Provided data -

== Segment start ==

@[simp] theorem copied_pages (r : R s0) (n : Nat) (g : FrameSt → List Nat) :
    (updFrame r n fun x => { x with copied := g x }).pages = r.pages := updFrame_pages _ _ _ fun _ => rfl
@[simp] theorem updCore_pages (r : R s0) (c : Nat) (f : Core → Core) : (updCore r c f).pages = r.pages := pages_congr (by simp)
@[simp] theorem updCluster_pages (r : R s0) (c : Nat) (f : Cluster → Cluster) : (updCluster r c f).pages = r.pages := pages_congr (by simp)
@[simp] theorem updDie_pages (r : R s0) (c : Nat) (f : Die → Die) : (updDie r c f).pages = r.pages := pages_congr (by simp)
@[simp] theorem updLine_pages (r : R s0) (c : Nat) (f : Line → Line) : (updLine r c f).pages = r.pages := pages_congr (by simp)
@[simp] theorem updCtx_pages (r : R s0) (c : Nat) (f : Ctx → Ctx) : (updCtx r c f).pages = r.pages := pages_congr (by simp)
@[simp] theorem updLink_pages (r : R s0) (c : Nat) (f : Link → Link) : (updLink r c f).pages = r.pages := pages_congr (by simp)
@[simp] theorem updMgmt_pages (r : R s0) (f : Mgmt → Mgmt) : (updMgmt r f).pages = r.pages := pages_congr (by simp)
@[simp] theorem updReqs_pages (r : R s0) (f : List Req → List Req) : (updReqs r f).pages = r.pages := pages_congr (by simp)
@[simp] theorem order_pages (r : R s0) : (r.eff .nextOrder).pages = r.pages := rfl
@[simp] theorem putBytes_pages (l : List Byte) : ∀ (r : R s0) (pa : Nat), (putBytes r pa l).pages = r.pages := by
  induction l with
  | nil => intro r pa; rfl
  | cons b l ih =>
    intro r pa
    unfold putBytes
    rw [ih]
    unfold R.pages
    unfold R.eff Eff.apply
    dsimp only
    split <;> rfl

/-- A fold of effects that keep the frames' states keeps them. -/
theorem each_pages {α : Type} (f : R s0 → α → R s0) (h : ∀ r x, (f r x).pages = r.pages) (l : List α) (r : R s0) :
    (r.each l f).pages = r.pages := by
  induction l generalizing r with
  | nil => rfl
  | cons x l ih => rw [each_cons, ih, h]

@[simp] theorem when_pages (r : R s0) (c : Bool) (f : R s0 → R s0) (h : (f r).pages = r.pages) : (r.when c f).pages = r.pages := by
  cases c
  · rfl
  · exact h

/-! ## What leaves the frames' states as they are -/

@[simp] theorem homeFill_pages (r : R s0) (pa : Nat) : (homeFill r pa).pages = r.pages := by unfold homeFill; split <;> simp
@[simp] theorem homeEvict_pages (r : R s0) (pa : Nat) : (homeEvict r pa).pages = r.pages := by
  simp [homeEvict, updHome, updSlice]
@[simp] theorem raiseM_pages (r : R s0) (t : Nat) : (raiseM r t).pages = r.pages := by simp [raiseM]
@[simp] theorem raiseOwner_pages (r : R s0) (o : Owner) (t : Nat) : (raiseOwner r o t).pages = r.pages := by
  cases o with
  | core c => unfold raiseOwner; simp
  | _ => simp [raiseOwner, updJob]
@[simp] theorem acquireM_pages (r : R s0) (c : Nat) : (acquireM r c).pages = r.pages := by simp [acquireM]
@[simp] theorem grantLease_pages (r : R s0) (pa p n : Nat) : (grantLease r pa p n).pages = r.pages := by simp [grantLease]
@[simp] theorem writeOwn_pages (r : R s0) (c pa : Nat) (l : List Byte) (a w : Nat) : (writeOwn r c pa l a w).pages = r.pages := by
  unfold writeOwn; dsimp only; rw [updDie_pages]; simp
@[simp] theorem countRead_pages (r : R s0) (pa d : Nat) (leaf : Word) : (countRead r pa d leaf).pages = r.pages := by
  unfold countRead; split
  · rfl
  · split
    · rfl
    · rw [order_pages]; simp [updHome, updSlice]
@[simp] theorem countWrite_pages (r : R s0) (pa : Nat) : (countWrite r pa).pages = r.pages := by
  unfold countWrite; split
  · rfl
  · simp [updHome, updSlice]
@[simp] theorem resetLanes_pages (r : R s0) (pa n : Nat) : (resetLanes r pa n).pages = r.pages := by
  unfold resetLanes; split
  · rfl
  · simp [updHome, updSlice]
@[simp] theorem formDeltas_pages (r : R s0) (f g : Nat → Byte) (pa n : Nat) : (formDeltas r f g pa n).pages = r.pages := by
  unfold formDeltas; dsimp only; split <;> simp
@[simp] theorem wakeReq_pages (r : R s0) (q : Req) (v : Word) (a : Bool) : (wakeReq r q v a).pages = r.pages := by
  unfold wakeReq; dsimp only
  rw [when_pages]
  · simp [updReq, updHome, updSlice]
  · split <;> simp
@[simp] theorem wakeWaiters_pages (r : R s0) (pa n : Nat) : (wakeWaiters r pa n).pages = r.pages := by
  unfold wakeWaiters
  exact each_pages _ (fun r w => by split <;> (try split) <;> (try split) <;> simp) _ _
@[simp] theorem sendFlit_pages (r : R s0) (p : Nat) : (sendFlit r p).pages = r.pages := by simp [sendFlit]
@[simp] theorem askHalf_pages (r : R s0) (n : Nat) (h w : Bool) : (askHalf r n h w).pages = r.pages := by
  have put : ∀ (c : Prop) [Decidable c] (r1 r2 : R s0), r1.pages = r.pages → r2.pages = r.pages → (if c then r1 else r2).pages = r.pages := by
    intro c _ r1 r2 h1 h2; split <;> assumption
  unfold askHalf
  refine put _ _ _ ?_ (put _ _ _ (by simp) rfl)
  dsimp only
  generalize hostPort r.s _ = x
  cases x with
  | none => simp
  | some p => exact put _ _ _ (by simp) (by simp)
@[simp] theorem dirFreeLine_pages (r : R s0) (n : Nat) : (dirFreeLine r n).pages = r.pages := by
  unfold dirFreeLine; dsimp only; split <;> simp [updHome, updSlice]
@[simp] theorem dirRecall_pages (r : R s0) (n : Nat) : (dirRecall r n).pages = r.pages := by
  unfold dirRecall
  simp only [dirFreeLine_pages, askHalf_pages]
  exact each_pages _ (fun r d => by simp) _ _
@[simp] theorem dirGrant_pages (r : R s0) (n : Nat) : (dirGrant r n).1.pages = r.pages := by
  unfold dirGrant; dsimp only; split
  · simp [updHome, updSlice]
  · split <;> simp [updHome, updSlice]
@[simp] theorem recallHalves_pages (r : R s0) (pa n : Nat) (w : Bool) : (recallHalves r pa n w).pages = r.pages := by
  unfold recallHalves; dsimp only; split
  · rfl
  · rw [dirFreeLine_pages, when_pages _ _ _ (by simp), when_pages _ _ _ (by simp)]


/-! ## Writes at a home and records, for frames -/

@[simp] theorem homeWrite_pages (r : R s0) (o : Owner) (leaf : Word) (plain : Bool) (pa : Nat) (l : List Byte) :
    (homeWrite r o leaf plain pa l).pages = r.pages := by
  have evict : ∀ z : R s0, (if leafCached leaf then z else homeEvict z pa).pages = z.pages := by
    intro z; split
    · rfl
    · simp
  have bad : ∀ z : R s0, (if z.s.bad.isEmpty then z else z.eff (.bad (z.s.bad.filter (fun g =>
      !(decide (pa ≤ 8 * g ∧ 8 * g + 8 ≤ pa + l.length)))))).pages = z.pages := by
    intro z; split <;> rfl
  unfold homeWrite
  dsimp only
  rw [evict, wakeWaiters_pages, bad, raiseOwner_pages]
  cases o <;> dsimp only <;> split <;> simp

@[simp] theorem putRecord_pages (r : R s0) (c : Nat) (l : List Byte) : (putRecord r c l).pages = r.pages := by
  unfold putRecord
  split
  · simp [setLost]
  · dsimp only; split <;> simp [setLost]

@[simp] theorem numbered_pages (r : R s0) (c : Nat) (l : List Byte) : (numbered r c l).pages = r.pages := by
  unfold numbered; simp

@[simp] theorem flushRecords_pages (c n : Nat) : ∀ r : R s0, (flushRecords r c n).pages = r.pages := by
  induction n with
  | zero => intro r; rfl
  | succ n ih =>
    intro r
    unfold flushRecords
    split
    · rfl
    · split
      · rfl
      · rw [ih]; simp

/-- A record leaves the frames' states as they are. -/
@[simp] theorem report_pages (r : R s0) (c : Nat) (x : Rec) (u n p : Nat) : (report r c x u n p).pages = r.pages := by
  unfold report; dsimp only; split <;> simp

@[simp] theorem reportFiring_pages (r : R s0) (f : Firing) (x : Rec) : (reportFiring r f x).pages = r.pages := by
  unfold reportFiring; simp

@[simp] theorem writeFrame_pages (r : R s0) (core : Nat) (parts : List Nat) (f : Frame) : (writeFrame r core parts f).pages = r.pages := by
  unfold writeFrame
  exact each_pages _ (fun r i => by split <;> simp) _ _

@[simp] theorem writeBack_pages (r : R s0) (core c : Nat) (u : BitVec 13) : (writeBack r core c u).pages = r.pages := by
  unfold writeBack; split
  · split <;> simp
  · rfl


/-! ## What the module itself writes, for frames -/

@[simp] theorem moduleWrite_pages (r : R s0) (c va : Nat) (l : List Byte) : (moduleWrite r c va l).pages = r.pages := by
  unfold moduleWrite; split <;> simp [reportPlain]

/-! ## Jobs -/

/-- Every job of every die's engines, without its tick. -/
def R.jobs (r : R s0) (d e : Nat) : Job := { (r.s.die d).job e with jts := 0 }

theorem jobs_congr {r q : R s0} (h : r.s.dies = q.s.dies) : r.jobs = q.jobs := by
  funext d e; unfold R.jobs State.die; rw [h]

/-- An update of a die that keeps the rest of its jobs. -/
theorem updDie_jobs (r : R s0) (d : Nat) (f : Die → Die) (h : ∀ k e, ({ (f k).job e with jts := 0 } : Job) = { k.job e with jts := 0 }) :
    (updDie r d f).jobs = r.jobs := by
  funext d' e
  unfold R.jobs State.die
  rw [updDie_s]
  unfold Eff.apply
  dsimp only
  split
  · dsimp only
    rw [tabGet_tabSet]
    split
    · next e' => subst e'; exact h _ _
    · rfl
  · rfl
@[simp] theorem updSlice_jobs (r : R s0) (d n : Nat) (f : Slice → Slice) : (updSlice r d n f).jobs = r.jobs := updDie_jobs _ _ _ fun _ _ => rfl
@[simp] theorem updHome_jobs (r : R s0) (pa : Nat) (f : Slice → Slice) : (updHome r pa f).jobs = r.jobs := updSlice_jobs ..
@[simp] theorem updRegion_jobs (r : R s0) (d n : Nat) (f : Region → Region) : (updRegion r d n f).jobs = r.jobs := updDie_jobs _ _ _ fun _ _ => rfl
@[simp] theorem updCore_jobs (r : R s0) (c : Nat) (f : Core → Core) : (updCore r c f).jobs = r.jobs := jobs_congr (by simp)
@[simp] theorem updLine_jobs (r : R s0) (c : Nat) (f : Line → Line) : (updLine r c f).jobs = r.jobs := jobs_congr (by simp)
@[simp] theorem updCtx_jobs (r : R s0) (c : Nat) (f : Ctx → Ctx) : (updCtx r c f).jobs = r.jobs := jobs_congr (by simp)
@[simp] theorem updLink_jobs (r : R s0) (c : Nat) (f : Link → Link) : (updLink r c f).jobs = r.jobs := jobs_congr (by simp)
@[simp] theorem updMgmt_jobs (r : R s0) (f : Mgmt → Mgmt) : (updMgmt r f).jobs = r.jobs := jobs_congr (by simp)
@[simp] theorem updFrame_jobs (r : R s0) (c : Nat) (f : FrameSt → FrameSt) : (updFrame r c f).jobs = r.jobs := jobs_congr (by simp)
@[simp] theorem updReqs_jobs (r : R s0) (f : List Req → List Req) : (updReqs r f).jobs = r.jobs := jobs_congr (by simp)
@[simp] theorem order_jobs (r : R s0) : (r.eff .nextOrder).jobs = r.jobs := rfl
@[simp] theorem putBytes_jobs (l : List Byte) : ∀ (r : R s0) (pa : Nat), (putBytes r pa l).jobs = r.jobs := by
  induction l with
  | nil => intro r pa; rfl
  | cons b l ih =>
    intro r pa
    unfold putBytes
    rw [ih]
    exact jobs_congr (by simp [R.eff])

/-- A fold of effects that keep jobs keeps them. -/
theorem each_jobs {α : Type} (f : R s0 → α → R s0) (h : ∀ r x, (f r x).jobs = r.jobs) (l : List α) (r : R s0) :
    (r.each l f).jobs = r.jobs := by
  induction l generalizing r with
  | nil => rfl
  | cons x l ih => rw [each_cons, ih, h]

@[simp] theorem when_jobs (r : R s0) (c : Bool) (f : R s0 → R s0) (h : (f r).jobs = r.jobs) : (r.when c f).jobs = r.jobs := by
  cases c
  · rfl
  · exact h

/-! ## What leaves jobs as they are -/

@[simp] theorem homeFill_jobs (r : R s0) (pa : Nat) : (homeFill r pa).jobs = r.jobs := by unfold homeFill; split <;> simp
@[simp] theorem homeEvict_jobs (r : R s0) (pa : Nat) : (homeEvict r pa).jobs = r.jobs := by
  simp [homeEvict]
@[simp] theorem raiseM_jobs (r : R s0) (t : Nat) : (raiseM r t).jobs = r.jobs := by simp [raiseM]
@[simp] theorem raiseOwner_jobs (r : R s0) (o : Owner) (t : Nat) : (raiseOwner r o t).jobs = r.jobs := by
  cases o with
  | core c => unfold raiseOwner; simp
  | job d e =>
    unfold raiseOwner
    rw [raiseM_jobs]
    refine updDie_jobs _ _ _ fun k e' => ?_
    unfold Die.job
    dsimp only
    rw [tabGet_tabSet]
    split
    · next h => subst h; rfl
    · rfl
  | _ => simp [raiseOwner]
@[simp] theorem acquireM_jobs (r : R s0) (c : Nat) : (acquireM r c).jobs = r.jobs := by simp [acquireM]
@[simp] theorem grantLease_jobs (r : R s0) (pa p n : Nat) : (grantLease r pa p n).jobs = r.jobs := by simp [grantLease]
@[simp] theorem writeOwn_jobs (r : R s0) (c pa : Nat) (l : List Byte) (a w : Nat) : (writeOwn r c pa l a w).jobs = r.jobs := by
  unfold writeOwn; dsimp only
  refine (updDie_jobs _ _ _ ?_).trans (updCore_jobs ..)
  intro _ _; rfl
@[simp] theorem countRead_jobs (r : R s0) (pa d : Nat) (leaf : Word) : (countRead r pa d leaf).jobs = r.jobs := by
  unfold countRead; split
  · rfl
  · split
    · rfl
    · rw [order_jobs]; simp
@[simp] theorem countWrite_jobs (r : R s0) (pa : Nat) : (countWrite r pa).jobs = r.jobs := by
  unfold countWrite; split
  · rfl
  · simp
@[simp] theorem resetLanes_jobs (r : R s0) (pa n : Nat) : (resetLanes r pa n).jobs = r.jobs := by
  unfold resetLanes; split
  · rfl
  · simp
@[simp] theorem formDeltas_jobs (r : R s0) (f g : Nat → Byte) (pa n : Nat) : (formDeltas r f g pa n).jobs = r.jobs := by
  unfold formDeltas; dsimp only; split
  · rfl
  · refine updDie_jobs _ _ _ ?_
    intro _ _; rfl
@[simp] theorem wakeReq_jobs (r : R s0) (q : Req) (v : Word) (a : Bool) : (wakeReq r q v a).jobs = r.jobs := by
  unfold wakeReq; dsimp only
  rw [when_jobs]
  · simp [updReq]
  · split <;> simp
@[simp] theorem wakeWaiters_jobs (r : R s0) (pa n : Nat) : (wakeWaiters r pa n).jobs = r.jobs := by
  unfold wakeWaiters
  exact each_jobs _ (fun r w => by split <;> (try split) <;> (try split) <;> simp) _ _
@[simp] theorem sendFlit_jobs (r : R s0) (p : Nat) : (sendFlit r p).jobs = r.jobs := by simp [sendFlit]
@[simp] theorem askHalf_jobs (r : R s0) (n : Nat) (h w : Bool) : (askHalf r n h w).jobs = r.jobs := by
  have put : ∀ (c : Prop) [Decidable c] (r1 r2 : R s0), r1.jobs = r.jobs → r2.jobs = r.jobs → (if c then r1 else r2).jobs = r.jobs := by
    intro c _ r1 r2 h1 h2; split <;> assumption
  unfold askHalf
  refine put _ _ _ ?_ (put _ _ _ (by simp) rfl)
  dsimp only
  generalize hostPort r.s _ = x
  cases x with
  | none => simp
  | some p => exact put _ _ _ (by simp) (by simp)
@[simp] theorem dirFreeLine_jobs (r : R s0) (n : Nat) : (dirFreeLine r n).jobs = r.jobs := by
  unfold dirFreeLine; dsimp only; split <;> simp
@[simp] theorem dirRecall_jobs (r : R s0) (n : Nat) : (dirRecall r n).jobs = r.jobs := by
  unfold dirRecall
  simp only [dirFreeLine_jobs, askHalf_jobs]
  refine each_jobs _ (fun r d => ?_) _ _
  refine updDie_jobs _ _ _ ?_
  intro _ _; rfl
@[simp] theorem dirGrant_jobs (r : R s0) (n : Nat) : (dirGrant r n).1.jobs = r.jobs := by
  unfold dirGrant; dsimp only; split
  · simp
  · split <;> simp
@[simp] theorem recallHalves_jobs (r : R s0) (pa n : Nat) (w : Bool) : (recallHalves r pa n w).jobs = r.jobs := by
  unfold recallHalves; dsimp only; split
  · rfl
  · rw [dirFreeLine_jobs, when_jobs _ _ _ (by simp), when_jobs _ _ _ (by simp)]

== Segment end ==

What is expected -
Gather from the entries above all lines that include the string "nextOrder".

Response -
@[simp] theorem order_pages (r : R s0) : (r.eff .nextOrder).pages = r.pages := rfl
@[simp] theorem order_jobs (r : R s0) : (r.eff .nextOrder).jobs = r.jobs := rfl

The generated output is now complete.